-- ==== Sys2Proof/Machine/Reports.lean ====
section
/-! DEFINITION. The reports of the READ_ requests, field by field in the order their rules list them (R39, R41, R66, R79, R103,
R119, R132, R140, R149, R166, R176, R189, R197), and their encoding (R198). Log entries 13 and 17 say what R198 leaves to the
model: the bytes of a field that holds none, and which tables carry a count. -/
namespace Sys2Proof.Machine

/-! ## Encoding (R198) -/

/-- A field of a report: bytes as they are, or a list with a 1-byte count that may be cut to whole items. -/
inductive Field where
  | raw (bytes : List Byte)
  | list (items : List (List Byte))
  deriving DecidableEq, Repr

/-- The least room a field needs. -/
def Field.least : Field → Nat
  | .raw bs => bs.length
  | .list _ => 1

/-- The whole items that fit in a room. -/
def fitItems (room : Nat) : List (List Byte) → List (List Byte)
  | [] => []
  | x :: rest => if x.length ≤ room then x :: fitItems (room - x.length) rest else []

/-- A report within a limit: a list that would run past it is cut to the whole items that fit beside the fields that follow
(R198). -/
def encodeFields : Nat → List Field → List Byte
  | _, [] => []
  | room, .raw bs :: rest => bs ++ encodeFields (room - bs.length) rest
  | room, .list items :: rest =>
    let later := rest.foldl (fun n f => n + f.least) 0
    let given := fitItems (room - 1 - later) (items.take 255)
    let bs := byteOf given.length :: given.flatten
    bs ++ encodeFields (room - bs.length) rest

/-- "at most 506 data bytes on the overhead channel and 1512 on the home link". -/
def reportLimit : Channel → Nat
  | .operator => 506
  | .home => 1512

def nat (n : Nat) : Field := .raw (num n)
def int (x : Int) : Field := .raw (num x)
def wide (n : Nat) : Field := .raw (be32 n)
def enum (n : Nat) : Field := .raw [byteOf n]
def flag (b : Bool) : Field := .raw (flagByte b)

/-- The bytes of a field that holds none (log entry 13); `id` names the field. -/
def absent (id width : Nat) : Field := .raw ((List.range width).map (Config.absentByte id))

def natOr (id : Nat) : Option Nat → Field
  | some n => nat n
  | none => absent id 4

def enumOr (id : Nat) : Option Nat → Field
  | some n => enum n
  | none => absent id 1

def wideOr (id : Nat) : Option Nat → Field
  | some n => wide n
  | none => absent id 4

/-- Fields given only while a condition holds. -/
def onlyWhen (c : Bool) (fs : List Field) : List Field := if c then fs else []

/-- The bytes of fields that are items of a list. -/
def itemBytes (fs : List Field) : List Byte := encodeFields 0 fs

/-! ## Codes of the state's names, in the order their rules give them -/

def ShiftPhase.code : ShiftPhase → Nat
  | .idle => 0
  | .pass => 1
  | .offered => 2
  | .agreed => 3

def ShiftKind.code : ShiftKind → Nat
  | .down => 0
  | .up => 1
  | .supply => 2

def TrackState.code : TrackState → Nat
  | .search => 0
  | .candidate => 1
  | .locked => 2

————————

• Directions: What are the lines, exactly as written above, from the line with "def enumOr (id : Nat) : Option Nat → Field" to the line with "of a list. -/", both included? Output only those.

• Exercise output:
def enumOr (id : Nat) : Option Nat → Field
  | some n => enum n
  | none => absent id 1

def wideOr (id : Nat) : Option Nat → Field
  | some n => wide n
  | none => absent id 4

/-- Fields given only while a condition holds. -/
def onlyWhen (c : Bool) (fs : List Field) : List Field := if c then fs else []

/-- The bytes of fields that are items of a list. -/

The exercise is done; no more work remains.